Note, the cell will first report that it is activating, then that the backtesting job is active. This merely means that it is executing the inference process, give it more time until the cell fully completes before looking for anomalies.

In [None]:
utility.wait_anomaly_detector( L4M, anomaly_detector_arn )

## Validate results

After backtesting is finished, you can visually validate the historical anomalies via the console or inspect the results by running the commands below. It is recommended that you start your exploration in the console however. The console will be your tool for viewing and understanding alerts in the online mode later, this way you start to get familiar with the process.

In [None]:
anomaly_groups = []
next_token = None
first_response = None

while True:
    params = {
        "AnomalyDetectorArn" : anomaly_detector_arn,
        "SensitivityThreshold" : 50,
        "MaxResults" : 100,
    }
    
    if next_token:
        params["NextToken"] = next_token
    
    response = L4M.list_anomaly_group_summaries( **params )
    if first_response is None:
        first_response = response
    
    anomaly_groups += response["AnomalyGroupSummaryList"]
    
    if "NextToken" in response:
        next_token = response["NextToken"]
        continue
    break

first_response

And to dive even deeper into a specific anomaly group, simlpy choose your anomaly group of interest and drill down to it's time-series. Here you will use the first anomaly group in the list.


## Exporting Results

To do that, simply open `4.ExportingAnomalies.ipynb` and it will guide you through creating a CSV file of all the anomalies found.

## Clean up resources 

Once you have completed backtesting, you can start to cleanup the resources that were created. Before cleaning up, you can visit the "Anomalies" page of the Amazon Lookout for Metrics console, and visually check the detected anomalies.

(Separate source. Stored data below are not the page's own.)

-- ==== Sys2Proof/Config.lean ====
section
/-! DEFINITION. The implementation parameters of spec/00_scope.md R7 that are values (`ARBITRATION`, an order of
inputs, is the order of `State.inputs`: log entry 1). They are plain data, carried by the state and written by no
input (R40, log entry 2), so that a statement about every state is a statement about every parameter value. -/

namespace Sys2Proof

/-- R7: the parameters the source leaves open. -/
structure Params where
  /-- `CCS_DISTINCT`: a type-7 response fails with CANNOT_CREATE_SESSION (true) or UNEXPECTED_MESSAGE_TYPE (false). -/
  ccsDistinct : Bool
  /-- `PAD_WHEN_ALIGNED`: a payload whose length is a multiple of 16 gets one more block of zero padding. -/
  padWhenAligned : Bool
  /-- `NUM_REQUESTERS`, at least 1: the number of host command requesters. -/
  numRequesters : Nat
  /-- `TXQ_DEPTH`, at least 20, or `none` where the output is unbounded. The machine does not read it: R34 gives the
  model's transport output no bound. -/
  txqDepth : Option Nat
deriving DecidableEq, Repr

/-- R7: the defaults. -/
def Params.default : Params where
  ccsDistinct := true
  padWhenAligned := false
  numRequesters := 1
  txqDepth := none

/-- R7: the ranges of the parameters. -/
abbrev Params.Legal (p : Params) : Prop := 1 ≤ p.numRequesters ∧ 20 ≤ p.txqDepth.getD 20

end Sys2Proof
end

Note this will erase all the resources that have been created, so wait to run this until you are sure you wish to delete everything.

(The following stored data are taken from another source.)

theorem step_effect {s t : State} (h : step s = .next t) : StepEffect s t := by
  rcases step_cases s with ⟨-, hstep⟩ | ⟨input, s1, i, hnext, hd, hstep⟩ | ⟨input, s1, e, hnext, hd, hstep⟩
  · cases hstep.symm.trans h
    exact .waits
  · obtain ⟨before, after, hinputs, henabled, hbefore, rfl⟩ := nextInput_some hnext
    exact .serves before after input i t hinputs hbefore henabled hd (exec_effect (hstep.symm.trans h))
  · obtain ⟨before, after, hinputs, henabled, hbefore, rfl⟩ := nextInput_some hnext
    rcases input_of_decode_error hd with ⟨⟨r, bytes, rfl⟩, he⟩ | ⟨rfl, rfl⟩
    · rw [rejectInput_of_ne he] at hstep
      cases hstep.symm.trans h
      exact .refuses before after r bytes hinputs hbefore
    · cases hstep.symm.trans h

/-- A property of the registers that every instruction keeps is kept by every step: serving an input changes only the
offers and the requester, and the answer to a malformed frame is one that an instruction can give too. -/
theorem step_keeps {P : State → Prop} (hserve : ∀ s others input, P s → P (serving s others input))
    (heffect : ∀ s i t, P s → Effect s i t → P t) {s t : State} (hs : P s) (h : step s = .next t) : P t := by
  cases step_effect h with
  | waits => exact hs
  | serves before after input i _ _ _ _ _ he => exact heffect _ i t (hserve s _ input hs) he
  | refuses before after r bytes =>
    exact heffect _ .nop _ (hserve s _ (.cmd r bytes) hs)
      (.answer .nop .invalidInput [] (by simp) (by simp) (by simp))

/-! ### What no instruction writes -/

theorem params_of_closeEffect {s t : State} (h : CloseEffect s t) : t.params = s.params := by
  cases h with
  | closed => rw [closeTransport_eq]
  | aborted | ended | nothing => rfl

/-- R40: the parameters are no register. -/
theorem params_of_effect {s t : State} {i : Instr} (h : Effect s i t) : t.params = s.params := by
  cases h with
  | close s' he => exact (respond_params ..).trans (params_of_closeEffect he)
  | accepted _ _ _ he => cases he <;> rfl
  | hsStart => rw [startHandshake_eq]; rfl
  | answer | loadLtk | newSession | send | seqNext | waits | failed | ignored | reset => rfl

/-- Settles O57: no instruction writes the parameters, so no step does. -/
theorem parametersNeverChange : Obligations.ParametersNeverChange := fun s _ h =>
  step_keeps (P := fun t => t.params = s.params) (fun _ _ _ hs => hs)
    (fun _ _ _ hs he => (params_of_effect he).trans hs) rfl h

theorem inputs_of_closeEffect {s t : State} (h : CloseEffect s t) : t.inputs = s.inputs := by
  cases h with
  | closed => rw [closeTransport_eq]
  | aborted | ended | nothing => rfl

/-- R209: an instruction leaves the offers as they are, but for an RX byte that is not enabled and waits. -/
theorem inputs_of_effect {s t : State} {i : Instr} (h : Effect s i t) :
    t.inputs = s.inputs ∨
      ¬ (s.hsState = .awaitNsAck ∨ s.hsState = .awaitSsAck) ∧
        ∃ b, i = .rxByte b ∧ t.inputs = .rxByte b :: s.inputs := by
  cases h with
  | close s' he => exact .inl ((respond_inputs ..).trans (inputs_of_closeEffect he))
  | accepted _ _ _ he => cases he <;> exact .inl rfl
  | hsStart => rw [startHandshake_eq]; exact .inl rfl
  | waits b ha => exact .inr ⟨ha, b, rfl, rfl⟩
  | answer | loadLtk | newSession | send | seqNext | failed | ignored | reset => exact .inl rfl

/-- R209: only an RX byte is ever not enabled, and only outside the awaiting states. -/
theorem enabled_eq_false_iff (s : State) (x : Input) :
    enabled s x = false ↔ (∃ b, x = .rxByte b) ∧ ¬ (s.hsState = .awaitNsAck ∨ s.hsState = .awaitSsAck) := by
  cases x <;> simp [enabled, ← awaiting_iff]

/-- R102: the port an RX byte comes from. -/
theorem input_of_decode_rxByte {input : Input} {b : Byte} (hd : decode input = .ok (.rxByte b)) :
    input = .rxByte b := by
  cases input with
  | cmd r bytes => exact absurd hd (decodeFrame_ne_event rfl bytes)
  | tErr code => rcases decodeErrPort_cases code with ⟨k, hk⟩ | ⟨-, hk⟩ <;> cases hk.symm.trans hd
  | rxByte => cases hd; rfl
  | reset => nomatch hd

/-! ### The RX bytes on offer -/

theorem rxOffered_append (l m : List Input) : rxOffered (l ++ m) = rxOffered l ++ rxOffered m := by
  induction l with
  | nil => rfl
  | cons x l ih => cases x <;> simp [rxOffered, ih]

theorem rxOffered_cons_of_ne {x : Input} (hx : ∀ b, x ≠ .rxByte b) (l : List Input) :
    rxOffered (x :: l) = rxOffered l := by
  cases x with
  | rxByte b => exact absurd rfl (hx b)
  | cmd | tErr | reset => rfl

/-- Serving another input than an RX byte leaves the RX bytes on offer. -/
theorem rxOffered_remove {x : Input} (hx : ∀ b, x ≠ .rxByte b) (before after : List Input) :
    rxOffered (before ++ after) = rxOffered (before ++ x :: after) := by
  rw [rxOffered_append, rxOffered_append, rxOffered_cons_of_ne hx]

/-- R210: an accepted byte is stored at RX_CNT, whatever else follows from it. -/
theorem rxBuf_of_byteEffect {b : Byte} {s t : State} (h : ByteEffect b s t) :
    t.rxBuf = s.rxBuf.setIfInBounds s.rxCnt.toNat b := by
  cases h <;> rfl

**NOTE IF YOU DELETE THE ROLE BELOW YOU NEED TO CREATE IT AGAIN BEFORE YOU CAN BUILD THE CONTINOUS DETECTOR**

In [None]:
answer = input("Delete resources? (y/n)")
if answer=="y":
    delete_resources = True
else:
    delete_resources = False
    
if delete_resources:
    L4M.delete_anomaly_detector( AnomalyDetectorArn = anomaly_detector_arn )
    utility.wait_delete_anomaly_detector( L4M, anomaly_detector_arn )
    utility.delete_iam_role(role_name)
else:
    print("Not deteleting resources.")